By Geoff Smart and Randy Street
The most important decisions business people make are who decisions, not what decisions.
Jay Jordan, CEO of the Jordan Company, told us how he once hired a candidate who looked great on paper but failed in the role. The executive demanded some feedback from Jordan on the day of his termination. Jordan didn’t want to add insult to the injury, but finally couldn’t resist himself from saying: “ Look I hired your resume, and what I got was you.”
The Art Critic: based on gut instinct. Some people believe they are naturally equipped for reading people. Gut instinct is terribly inaccurate.
The Sponge: Buissy executives let everyone interview the candidate. Typically with no coordination at all, so candidate answers same questions. Assessment rarely goes deeper than “He’s a nice guy”
The Prosecutor: Aggressively try to make candidates trip on mistakes by challenging them with trick questions. Knowledge and ability to do the job are not the same thing.
The Suitor: Spend their time selling and little time listening
The Trickster: Play tricks to test candidate behavior.

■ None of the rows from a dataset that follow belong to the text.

-- ==== Sys2Proof/Laws/Changes.lean ====
section
/-! SUPPORT. Every operation over the table is a chain of a few kinds of change, each with the guard under which the operations make
it. An invariant of the table that each kind keeps is therefore kept by every operation. -/

namespace Sys2Proof.Machine

/-- A bucket of the shadow index before a step: none yet, or one of the run's. -/
def Table.ShadowHeld (t : Table) (l : List EntryIx) : Prop :=
  l = [] ∨ ∃ r b, t.run = some r ∧ l = r.shadow.get b

/-- A shadow index that a step leaves: its buckets are those before the step, or one with room and an index more. -/
def Table.ShadowFrom (t : Table) (shadow : Vector (List EntryIx) 32) : Prop :=
  ∀ b : BucketIx, t.ShadowHeld (shadow.get b) ∨
    ∃ k l, t.ShadowHeld l ∧ l.length < Config.bucketCapacity ∧ shadow.get b = insertAscending k l

/-- One change of the table. `ok` names the addresses that entries and the queue may hold; `tidy` says that no block leaks, which an
invariant that is not about blocks leaves out. -/
inductive Change (ok : Addr → Prop) (tidy : Prop) : Table → Table → Prop
  /-- An entry's record, its descriptor untouched; an entry that turns VACANT has none. -/
  | entry (t : Table) (i : EntryIx) (e : Entry) (address : ∀ a, e.life.address = some a → ok a)
      (blocks : e.blocks = (t.entry i).blocks) (bytes : e.inlineBytes = (t.entry i).inlineBytes)
      (bare : tidy → e.life = .vacant → e.blocks = [] ∧ e.inlineBytes = []) : Change ok tidy t (t.setEntry i e)
  /-- An address record, to a state other than FIXED. -/
  | addr (t : Table) (a : Addr) (x : AddrState) (address : ok a) (state : x ≠ .fixed) : Change ok tidy t (t.setAddr a x)
  /-- The quarantine queue. -/
  | queue (t : Table) (q : List QuarantineItem) (address : ∀ x ∈ q, x ∈ t.quarantine ∨ ok x.address) :
      Change ok tidy t { t with quarantine := q }
  /-- Slots, classes, rules, admission state and deadline list. -/
  | rest (t : Table) (slots : Vector Slot 4) (classes : Vector ClassRecord 16) (rules : Vector (Option AdmissionRule) 16)
      (admission : Admission) (deadlines : List DeadlineItem) : Change ok tidy t { t with slots, classes, rules, admission, deadlines }
  /-- A write of a parameter. -/
  | params (t : Table) (which : Param) (v : Half) (p : Params) (written : t.params.write which v = some p) :
      Change ok tidy t { t with params := p }
  /-- An index joins the change set. -/
  | addChange (t : Table) (i : EntryIx) : Change ok tidy t (t.addChange i)
  /-- The lowest index leaves the change set. -/
  | takeChange (t : Table) (i : EntryIx) (l : List EntryIx) (head : t.changeSet = i :: l) : Change ok tidy t { t with changeSet := l }
  /-- An index joins a bucket that has room. -/
  | index (t : Table) (b : BucketIx) (i : EntryIx) (room : (t.bucket b).length < Config.bucketCapacity) :
      Change ok tidy t (t.setBucket b (insertAscending i (t.bucket b)))
  /-- An index leaves its bucket. -/
  | unindex (t : Table) (b : BucketIx) (i : EntryIx) : Change ok tidy t (t.setBucket b ((t.bucket b).filter (· ≠ i)))
  /-- A run begins, goes on or ends. -/
  | run (t : Table) (run : Option RehashRun) (shadow : ∀ r, run = some r → t.ShadowFrom r.shadow) : Change ok tidy t { t with run }
  /-- The switch to the shadow index. -/
  | switch (t : Table) (seed : Half) (index : Vector (List EntryIx) 32) (shadow : t.ShadowFrom index) :
      Change ok tidy t { t with seed, index, run := none }
  /-- A descriptor is dropped. -/
  | drop (t : Table) (i : EntryIx) : Change ok tidy t (t.dropDescriptor i)
  /-- A descriptor is stored in free blocks, for a live entry that has none and where the blocks suffice. -/
  | store (t : Table) (i : EntryIx) (bytes : List Byte) (cut : Bool)
      (room : tidy → (t.entry i).blocks = [] ∧ (t.entry i).life ≠ .vacant ∧
        Table.blocksNeeded bytes.length ≤ t.freeBlocks.length) : Change ok tidy t (t.storeDescriptor i bytes cut)

/-- The entries and the queue hold only such addresses, and no block leaks. -/
structure Good (ok : Addr → Prop) (tidy : Prop) (t : Table) : Prop where
  entries : ∀ i a, (t.entry i).life.address = some a → ok a
  queue : ∀ x ∈ t.quarantine, ok x.address
  pool : tidy → t.PoolIsExact

/-- A change that touches no entry and no block leaks none. -/
theorem Table.PoolIsExact.congr {t u : Table} (h : t.PoolIsExact) (entries : u.entries = t.entries) (pool : u.pool = t.pool) :
    u.PoolIsExact := by
  obtain ⟨⟨a, b, c⟩, d, e, f, g⟩ := h
  unfold Table.entry at a b c d e f
  unfold Table.descriptor Table.entry at f g
  rw [← entries] at a b c d e f g
  rw [← pool] at a d f g
  exact ⟨⟨a, b, c⟩, d, e, f, g⟩

theorem Good.step {ok : Addr → Prop} {tidy : Prop} {t u : Table} (g : Good ok tidy t) (h : Change ok tidy t u) :
    Good ok tidy u := by
  obtain ⟨ge, gq, gp⟩ := g
  cases h
  case entry i e ha hb hd bare =>
    refine ⟨fun k a h => ?_, gq, fun d => Table.exact_setEntry (gp d) hb hd (bare d)⟩
    rw [Table.entry_setEntry] at h
    split at h
    · exact ha a h
    · exact ge k a h
  case queue q hq =>
    refine ⟨ge, fun x hx => ?_, fun d => (gp d).congr rfl rfl⟩
    rcases hq x hx with h | h
    · exact gq x h
    · exact h
  case drop i =>
    refine ⟨fun k a h => ?_, gq, fun d => Table.exact_dropDescriptor i (gp d)⟩
    rw [Table.entry_dropDescriptor] at h
    split at h
    · exact ge _ a h
    · exact ge k a h
  case store i bytes cut room =>
    refine ⟨fun k a h => ?_, gq, fun d => Table.exact_storeDescriptor cut (gp d) (room d).1 (room d).2.1 (room d).2.2⟩
    rw [Table.entry_storeDescriptor] at h
    split at h
    · exact ge _ a h
    · exact ge k a h
  all_goals exact ⟨ge, gq, fun d => (gp d).congr rfl rfl⟩

/-- From a good table, `u` is a chain of changes away. -/
def Leads (ok : Addr → Prop) (tidy : Prop) (t u : Table) : Prop :=
  Good ok tidy t → Good ok tidy u ∧ Relation.ReflTransGen (Change ok tidy) t u

namespace Leads

variable {ok : Addr → Prop} {tidy : Prop} {t u v : Table}

theorem refl : Leads ok tidy t t := fun g => ⟨g, .refl⟩

theorem trans (h : Leads ok tidy t u) (k : Leads ok tidy u v) : Leads ok tidy t v := fun g => by
  obtain ⟨gu, hu⟩ := h g
  obtain ⟨gv, hv⟩ := k gu
  exact ⟨gv, hu.trans hv⟩

theorem of_change (h : Good ok tidy t → Change ok tidy t u) : Leads ok tidy t u := fun g =>
  ⟨g.step (h g), .single (h g)⟩

theorem setEntry (i : EntryIx) (e : Entry) (ha : ∀ a, e.life.address = some a → ok a) (hb : e.blocks = (t.entry i).blocks)
    (hd : e.inlineBytes = (t.entry i).inlineBytes) (bare : tidy → e.life = .vacant → e.blocks = [] ∧ e.inlineBytes = []) :
    Leads ok tidy t (t.setEntry i e) :=
  of_change fun _ => .entry t i e ha hb hd bare

/-- A life other than VACANT. -/
theorem setLife (i : EntryIx) (l : EntryLife) (ha : ∀ a, l.address = some a → ok a) (live : l ≠ .vacant) :
    Leads ok tidy t (t.setLife i l) :=
  setEntry i _ ha rfl rfl fun _ h => absurd h live

/-- VACANT, for an entry without a descriptor. -/
theorem vacate (i : EntryIx) (bare : (t.entry i).blocks = [] ∧ (t.entry i).inlineBytes = []) :
    Leads ok tidy t (t.setLife i .vacant) :=
  setEntry i _ nofun rfl rfl fun _ _ => bare

/-- A record whose life and descriptor are those it had. -/
theorem setRecord (i : EntryIx) (e : Entry) (hl : e.life = (t.entry i).life) (hb : e.blocks = (t.entry i).blocks)
    (hd : e.inlineBytes = (t.entry i).inlineBytes) : Leads ok tidy t (t.setEntry i e) :=
  of_change fun g => .entry t i e (fun a h => g.entries i a (hl ▸ h)) hb hd
    fun d h => by rw [hb, hd]; exact (g.pool d).vacant i (hl ▸ h)

theorem setAddr (a : Addr) (x : AddrState) (ha : ok a) (hx : x ≠ .fixed) : Leads ok tidy t (t.setAddr a x) :=
  of_change fun _ => .addr t a x ha hx

theorem setSlot (j : SlotIx) (x : Slot) : Leads ok tidy t (t.setSlot j x) :=
  of_change fun _ => .rest t _ t.classes t.rules t.admission t.deadlines

theorem setClass (c : ClassIx) (r : ClassRecord) : Leads ok tidy t (t.setClass c r) :=
  of_change fun _ => .rest t t.slots _ t.rules t.admission t.deadlines

theorem setRule (r : RuleIx) (x : Option AdmissionRule) : Leads ok tidy t (t.setRule r x) :=
  of_change fun _ => .rest t t.slots t.classes _ t.admission t.deadlines

theorem removeItem (o : Owner) : Leads ok tidy t (t.removeItem o) :=
  of_change fun _ => .rest t t.slots t.classes t.rules t.admission _

theorem placeItem (x : DeadlineItem) : Leads ok tidy t (t.placeItem x) :=
  of_change fun _ => .rest t t.slots t.classes t.rules t.admission _

theorem moveItem (x : DeadlineItem) : Leads ok tidy t (t.moveItem x) :=
  (removeItem _).trans (placeItem _)

theorem appendMember (c : ClassIx) (i : EntryIx) : Leads ok tidy t (t.appendMember c i) := setClass _ _

theorem removeMember (c : ClassIx) (i : EntryIx) : Leads ok tidy t (t.removeMember c i) := setClass _ _

theorem addChange (i : EntryIx) : Leads ok tidy t (t.addChange i) := of_change fun _ => .addChange t i

theorem dropDescriptor (i : EntryIx) : Leads ok tidy t (t.dropDescriptor i) := of_change fun _ => .drop t i

theorem storeDescriptor (i : EntryIx) (bytes : List Byte) (cut : Bool)
    (room : tidy → (t.entry i).blocks = [] ∧ (t.entry i).life ≠ .vacant ∧
      Table.blocksNeeded bytes.length ≤ t.freeBlocks.length) : Leads ok tidy t (t.storeDescriptor i bytes cut) :=
  of_change fun _ => .store t i bytes cut room

/-- A replacement by what fits, for a live entry (R18). -/
theorem replaceDescriptor (i : EntryIx) (bytes : List Byte) (cut : Bool) (live : (t.entry i).life ≠ .vacant)
    (room : Table.blocksNeeded bytes.length ≤ (t.entry i).blocks.length + t.freeBlocks.length) :
    Leads ok tidy t (t.replaceDescriptor i bytes cut) := by
  refine fun g => ?_
  have stored : Leads ok tidy t ((t.dropDescriptor i).storeDescriptor i bytes cut) :=
    (dropDescriptor i).trans (storeDescriptor i bytes cut fun d => by
      rw [Table.length_freeBlocks_dropDescriptor i (g.pool d).partitioned, Table.entry_dropDescriptor, if_pos rfl]
      exact ⟨rfl, live, room⟩)
  unfold Table.replaceDescriptor
  simp only
  split
  · exact stored g
  · exact (stored.trans (addChange i)) g

theorem evaluateAdmission : Leads ok tidy t t.evaluateAdmission := by
  unfold Table.evaluateAdmission
  split <;> split
  · exact of_change fun _ => .rest t t.slots t.classes t.rules _ t.deadlines
  · exact refl
  · exact of_change fun _ => .rest t t.slots t.classes t.rules _ t.deadlines
  · exact refl

theorem unqueueAddr (a : Addr) (x : AddrState) (ha : ok a) (hx : x ≠ .fixed) : Leads ok tidy t (t.unqueueAddr a x) := by
  refine (setAddr a x ha hx).trans (of_change fun _ => .queue _ _ fun y hy => .inl ?_)
  exact List.mem_of_mem_filter hy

Doesn’t evaluate the ability to do the job.
The Animal Lover: Interviewers who have guru questions like ‘what is your favorite animal’ and expect that to predict something.
The Chatterbox: yada yada become friends type, but collects no insights on the candidate.
The Psychological and Personality tester: not useful to predict fit, and easy to sidewalk.
The Aptitude Tester: good for screening, but not good enough on isolation.
The Fortune-Teller: questions on how to face hypothetical situations have proven to be useless, as candidate can adapt answers, be vague about them, and not reflect reality at all.
Its hard to see people for who they really are, thats why we need s method, and thats why voodoo hiring methods fail.
Finding A players: candidates who have at least 90% chance of achieving a set of outcomes that only top 10% of candidates could achieve.